== Segment start ==
/-- R84 item 5, R93 item 5, R101 item 6: where the buffer shows a header built from any legal field values from `c.off`
on, whatever it shows elsewhere and whatever the option bytes are, the reader gives back the same field values. -/
def Obligations.ReadersInvertTheWireFormats : Prop :=
  ∀ s : State,
    (∀ h : EthernetHeader, s.curOff.toNat + 14 ≤ s.curLen.toNat →
      Shows s.mem s.curOff.toNat (ethBytes h) →
      exec .ethRead s = .next { s with curOff := s.curOff + 14, ret := .eth h }) ∧
    (∀ h : Ipv4Header, h.version = 4#4 → 5 ≤ h.headerLenWords.toNat →
      s.curOff.toNat + 4 * h.headerLenWords.toNat ≤ s.curLen.toNat →
      Shows s.mem s.curOff.toNat (ip4Bytes h) →
      exec .ip4Read s = .next
        { s with curOff := s.curOff + BitVec.ofNat 32 (4 * h.headerLenWords.toNat), ret := .ip4 h }) ∧
    (∀ (h : TcpHeader) (reserved : U4), 5 ≤ h.dataOffsetWords.toNat →
      s.curOff.toNat + 4 * h.dataOffsetWords.toNat ≤ s.curLen.toNat →
      Shows s.mem s.curOff.toNat (tcpBytes h reserved) →
      exec .tcpRead s = .next
        { s with curOff := s.curOff + BitVec.ofNat 32 (4 * h.dataOffsetWords.toNat), ret := .tcp h })

/-! ### The wire rows -/

/-- R106: the rows of format ETH. With fewer than 14 bytes both end in `Skipped(TooShortForEthernet)`; otherwise
`ETH.IPV4` goes on with step 3 at offset 14, the header held, and `ETH.OTHER` ends in `Skipped(NotIpv4)`. -/
def Obligations.EthRowsEffect : Prop :=
  ∀ (h : EthernetHeader) (s : State),
    (s.curLen.toNat < 14 → exec (.ethIpv4 h) s = .next (skipped .tooShortForEthernet s) ∧
      exec (.ethOther h) s = .next (skipped .tooShortForEthernet s)) ∧
    (14 ≤ s.curLen.toNat →
      exec (.ethIpv4 h) s = .next { s with phase := .s3, curOff := 14, held := { s.held with eth := h } } ∧
      exec (.ethOther h) s = .next (skipped .notIpv4 s))

/-- R88, R89: the rows of format IP4 that byte 0 alone decides. With no byte 0 all end in `Skipped(TooShortForIp)`;
otherwise the two length rows end in `Skipped(InvalidIpHeaderLength)` and the version row in `Skipped(NotIpv4)`. -/
def Obligations.Ip4ByteZeroRowsEffect : Prop :=
  ∀ (h : Ipv4Header) (s : State),
    (s.curLen.toNat < 15 → exec (.ip4Ihl03 h) s = .next (skipped .tooShortForIp s) ∧
      exec (.ip4Ihl4 h) s = .next (skipped .tooShortForIp s) ∧
      exec (.ip4NotV4 h) s = .next (skipped .tooShortForIp s)) ∧
    (15 ≤ s.curLen.toNat → exec (.ip4Ihl03 h) s = .next (skipped .invalidIpHeaderLength s) ∧
      exec (.ip4Ihl4 h) s = .next (skipped .invalidIpHeaderLength s) ∧
      exec (.ip4NotV4 h) s = .next (skipped .notIpv4 s))

/-- R108: the version 4 rows of format IP4, looked at only after the whole header is seen to lie within `caplen`:
`IP4.V4_TCP` goes on with step 5 past the options, the header held, and `IP4.V4_OTHER` ends in `Skipped(NotTcp)`. -/
def Obligations.Ip4VersionFourRowsEffect : Prop :=
  ∀ (h : Ipv4Header) (s : State),
    (s.curLen.toNat < 14 + 4 * h.headerLenWords.toNat →
      exec (.ip4V4Tcp h) s = .next (skipped .tooShortForIp s) ∧
      exec (.ip4V4Other h) s = .next (skipped .tooShortForIp s)) ∧
    (14 + 4 * h.headerLenWords.toNat ≤ s.curLen.toNat →
      exec (.ip4V4Tcp h) s = .next
        { s with
          phase := .s5, curOff := BitVec.ofNat 32 (14 + 4 * h.headerLenWords.toNat)
          held := { s.held with ip := h } } ∧
      exec (.ip4V4Other h) s = .next (skipped .notTcp s))

/-- R98, R99: the rows of format TCP, with `t = 14 + 4 * IP_HLW` of the IPv4 header held. With fewer than 20 bytes from
`t` on all end in `Skipped(TooShortForTcp)`; otherwise the two data-offset rows end in
`Skipped(InvalidTcpHeaderLength)`, and `TCP.OK` in `Skipped(TooShortForTcp)` where the options are cut short and in
`Decoded` otherwise, with `PAYLOAD_OFF = t + 4 * DOFF`. That the values held between the steps are then cleared is the
model's (DESIGN CHOICE, log entry 1), and so is running a row by itself (log entry 10). -/
def Obligations.TcpRowsEffect : Prop :=
  ∀ (h : TcpHeader) (reserved : U4) (s : State) (t : Nat), t = 14 + 4 * s.held.ip.headerLenWords.toNat →
    (s.curLen.toNat < t + 20 → exec (.tcpDoff03 h reserved) s = .next (skipped .tooShortForTcp s) ∧
      exec (.tcpDoff4 h reserved) s = .next (skipped .tooShortForTcp s) ∧
      exec (.tcpOk h reserved) s = .next (skipped .tooShortForTcp s)) ∧
    (t + 20 ≤ s.curLen.toNat → exec (.tcpDoff03 h reserved) s = .next (skipped .invalidTcpHeaderLength s) ∧
      exec (.tcpDoff4 h reserved) s = .next (skipped .invalidTcpHeaderLength s) ∧
      (s.curLen.toNat < t + 4 * h.dataOffsetWords.toNat →
        exec (.tcpOk h reserved) s = .next (skipped .tooShortForTcp s)) ∧
      (t + 4 * h.dataOffsetWords.toNat ≤ s.curLen.toNat →
        ∃ off len pre : U32, off.toNat = t + 4 * h.dataOffsetWords.toNat ∧
          len.toNat = s.curLen.toNat - off.toNat ∧ pre.toNat = min s.capLatch.toNat len.toNat ∧
          exec (.tcpOk h reserved) s = .next
            { s with
              phase := .done, curOff := off, outcome := true, reason := none, held := Held.empty
              record := some
                { eth := s.held.eth, ip := s.held.ip, tcp := h, payloadOff := off, payloadLen := len,
                  previewLen := pre, capturedTotal := s.curLen } }))

/-- R68: a decoder written from the wire rows plus the length checks is complete: it ends every frame in the terminal
state of `FRAME.DECODE` (the internal `c.off` of a skipped frame apart). That a row works at the absolute offset of its
header is the model's (DESIGN CHOICE, log entry 10). -/
def Obligations.WireRowsDecodeLikeFrameDecode : Prop :=
  ∀ s : State, Ready s → Filled s.mem 0 s.caplen.toNat →
    ∃ t u, exec .frameDecode s = .next t ∧ rowDecode s = .next u ∧ { u with curOff := t.curOff } = t ∧
      (t.outcome = true → u = t)

/-! ### FRAME.DECODE -/

/-- R112, R103: the outcome of `FRAME.DECODE` is that of the decision list, with the record of R29 to R32 on line 11 and
every result register empty on lines 1 to 10; the internal `c.off` of a skipped frame is left open. (That the values held
between the steps and `ret` are cleared is the model's, log entries 1 and 4.) -/
def Obligations.FrameDecodeFollowsTheDecisionList : Prop :=
  ∀ s : State, Ready s → Filled s.mem 0 s.caplen.toNat →
    (∀ r, decision s.mem s.caplen.toNat = some r → ∃ off, exec .frameDecode s = .next (skippedState s r off)) ∧
    (decision s.mem s.caplen.toNat = none → exec .frameDecode s = .next (decodedState s))

/-- R120, R24: the atomic `FRAME.DECODE` and the host's start command followed by the steps of `PHASE` end in the same
state, or stop alike. A decode takes at most seven steps; a machine in `DONE` waits. (`START` is bit 0 of the write,
log entry 15.) -/
def Obligations.AtomicDecodeEqualsTheSevenSteps : Prop :=
  ∀ (s : State) (v : U32), Ready s → s.issue = [] → v.getLsbD 0 = true →
    ∃ t, hostAct (.writeCtrl v) s = .next t ∧ Host.Core.run Sys2Proof.core 7 t = exec .frameDecode s

/-- R24, R113: from any step of a decode in progress, `DONE` is reached after at most seven steps. -/
def Obligations.DecodeReachesDoneInSevenSteps : Prop :=
  ∀ s : State, Inv s → busy s = true → Filled s.mem 0 s.curLen.toNat →
    ∃ k t, k ≤ 7 ∧ Host.Core.run Sys2Proof.core k s = .next t ∧ t.phase = .done

/-- R114, R21, R38: two decodes with equal `caplen`, equal bytes below it and equal `PREVIEW_CAP` end in equal states,
whatever either instance did before. -/
def Obligations.DecodeIsIdempotent : Prop :=
  ∀ s s' : State, Ready s → Ready s' → s'.caplen = s.caplen → s'.previewCap = s.previewCap →
    SameBelow s.mem s'.mem s.caplen.toNat →
    exec .frameDecode s' =
      mapNext (fun t => { t with wirelen := s'.wirelen, mem := s'.mem, issue := s'.issue }) (exec .frameDecode s)

/-- R115: no instruction and no step reads `WIRELEN`: with another value of it, everything else is the same. -/
def Obligations.WirelenIsNeverRead : Prop :=
  ∀ (s : State) (w : U32),
    (∀ i, exec i { s with wirelen := w } = mapNext (fun t => { t with wirelen := w }) (exec i s)) ∧
    step { s with wirelen := w } = mapNext (fun t => { t with wirelen := w }) (step s)

/-- R117: `PREVIEW_CAP` changes no other register and no outcome: with another value of it only `PREVIEW_LEN`, now
`min(PREVIEW_CAP, PAYLOAD_LEN)` of that value, differs. -/
def Obligations.PreviewCapChangesOnlyPreviewLen : Prop :=
  ∀ (s : State) (cap : U32),
    exec .frameDecode { s with previewCap := cap } =
      mapNext (fun t => { t with
        previewCap := cap, capLatch := cap
        record := t.record.map fun r =>
          { r with previewLen := BitVec.ofNat 32 (min cap.toNat r.payloadLen.toNat) } }) (exec .frameDecode s)

/-- R36: the invariants of a Decoded record hold of every frame that `FRAME.DECODE` ends as `Decoded`, whatever bytes
were placed. -/
def Obligations.DecodedRecordInvariants : Prop :=
  ∀ s t : State, exec .frameDecode s = .next t → t.outcome = true →
    t.reason = none ∧ ∃ r, t.record = some r ∧ RecordOk r s.caplen s.previewCap

/-- R116: a frame built from any headers of the kind the decoder wants, any option bytes and any payload is decoded to
the identical field values and a payload view that shows exactly the payload's bytes, whatever the buffer shows beyond
the frame. -/
def Obligations.FrameRoundTrip : Prop :=
  ∀ (s : State) (eth : EthernetHeader) (ip : Ipv4Header) (tcp : TcpHeader) (reserved : U4)
    (ipOptions tcpOptions payload frame : List Byte),
    Ready s → eth.etherType = 0x0800#16 → ip.version = 4#4 → 5 ≤ ip.headerLenWords.toNat → ip.protocol = 6#8 →
    5 ≤ tcp.dataOffsetWords.toNat → ipOptions.length = 4 * (ip.headerLenWords.toNat - 5) →
    tcpOptions.length = 4 * (tcp.dataOffsetWords.toNat - 5) →
    frame = ethBytes eth ++ ip4Bytes ip ++ ipOptions ++ tcpBytes tcp reserved ++ tcpOptions ++ payload →
    Shows s.mem 0 frame → s.caplen.toNat = frame.length →
    ∃ t r, exec .frameDecode s = .next t ∧ t.outcome = true ∧ t.record = some r ∧
      r.eth = eth ∧ r.ip = ip ∧ r.tcp = tcp ∧
      r.payloadOff.toNat = 14 + 4 * ip.headerLenWords.toNat + 4 * tcp.dataOffsetWords.toNat ∧
      r.payloadLen.toNat = payload.length ∧ r.capturedTotal = s.caplen ∧
      payloadView t = some payload ∧ previewView t = some (payload.take s.previewCap.toNat)

/-- R145, U1: `FRAME.DECODE` while a decode is in progress has no meaning and is refused by name. -/
def Obligations.StartWhileBusyIsRefused : Prop :=
  ∀ s : State, busy s = true → exec .frameDecode s = .refused .startWhileBusy

/-! ### Every instruction, every step -/

/-- R34, R43: no instruction and no step writes the frame buffer or an input register other than `CTRL`; every byte
reads as before. -/
def Obligations.NothingWritesInputsOrBuffer : Prop :=
  ∀ s t : State, ((∃ i, exec i s = .next t) ∨ step s = .next t) →
    t.mem = s.mem ∧ (∀ a, Memory.read t.mem a = Memory.read s.mem a) ∧
    t.caplen = s.caplen ∧ t.wirelen = s.wirelen ∧ t.previewCap = s.previewCap
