theorem test_witness_EthReadResult :
    Inside (onBuffer (ethA.take 13) 0) ∧ Inside (onBuffer ethA 0) ∧
    (onBuffer (ethA.take 13) 0).curLen.toNat - (onBuffer (ethA.take 13) 0).curOff.toNat < 14 ∧
    14 ≤ (onBuffer ethA 0).curLen.toNat - (onBuffer ethA 0).curOff.toNat ∧ Filled (onBuffer ethA 0).mem 0 14 := by decide

/-- `F1` up to the end of its IPv4 header, the cursor at 14, with another first byte. -/
def atIp (b0 : Byte) : State := onBuffer (ethA ++ [b0] ++ ipTail) 14

theorem test_witness_Ip4ReadSucceeds :
    Inside (atIp 0x45) ∧
    Memory.read (atIp 0x45).mem 14 = some 0x45 ∧ 5 ≤ (0x45 : Byte).toNat % 16 ∧ (0x45 : Byte).toNat / 16 = 4 ∧
    4 * ((0x45 : Byte).toNat % 16) ≤ (atIp 0x45).curLen.toNat - (atIp 0x45).curOff.toNat ∧
    Filled (atIp 0x45).mem 14 20 := by decide

theorem test_witness_Ip4ReadFails_empty_length :
    Inside (onBuffer ethA 14) ∧ Inside (atIp 0x44) ∧
    (onBuffer ethA 14).curLen.toNat = (onBuffer ethA 14).curOff.toNat ∧
    (atIp 0x44).curOff.toNat < (atIp 0x44).curLen.toNat ∧ Memory.read (atIp 0x44).mem 14 = some 0x44 ∧
    (0x44 : Byte).toNat % 16 < 5 := by decide

theorem test_witness_Ip4ReadFails_version_short :
    Inside (atIp 0x65) ∧ Inside (atIp 0x46) ∧
    (atIp 0x65).curOff.toNat < (atIp 0x65).curLen.toNat ∧ (atIp 0x46).curOff.toNat < (atIp 0x46).curLen.toNat ∧
    Memory.read (atIp 0x65).mem 14 = some 0x65 ∧ 5 ≤ (0x65 : Byte).toNat % 16 ∧ (0x65 : Byte).toNat / 16 ≠ 4 ∧
    Memory.read (atIp 0x46).mem 14 = some 0x46 ∧
    (atIp 0x46).curLen.toNat - (atIp 0x46).curOff.toNat < 4 * ((0x46 : Byte).toNat % 16) ∧
    Filled (atIp 0x46).mem 14 ((atIp 0x46).curLen.toNat - (atIp 0x46).curOff.toNat) := by decide

theorem test_witness_TcpReadSucceeds :
    Inside (onBuffer frameF1 34) ∧
    Memory.read (onBuffer frameF1 34).mem (34 + 12) = some 0x50 ∧ 5 ≤ (0x50 : Byte).toNat / 16 ∧
    4 * ((0x50 : Byte).toNat / 16) ≤ (onBuffer frameF1 34).curLen.toNat - (onBuffer frameF1 34).curOff.toNat ∧
    Filled (onBuffer frameF1 34).mem 34 20 := by decide

/-- `F1` with another TCP byte 12, the cursor at 34. -/
def atTcp (b12 : Byte) : State := onBuffer (frameF1.take 34 ++ tcpWith b12) 34

theorem test_witness_TcpReadFails_fixed :
    Inside (onBuffer (frameF1.take 53) 34) ∧
    (onBuffer (frameF1.take 53) 34).curLen.toNat - (onBuffer (frameF1.take 53) 34).curOff.toNat < 20 := by decide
== Segment end ==
TASK BRIEF:
Which lines above contain the word "CHOICE"? Show each of them.

PROBLEM SOLUTION:
model's (DESIGN CHOICE, log entry 1), and so is running a row by itself (log entry 10). -/
header is the model's (DESIGN CHOICE, log entry 10). -/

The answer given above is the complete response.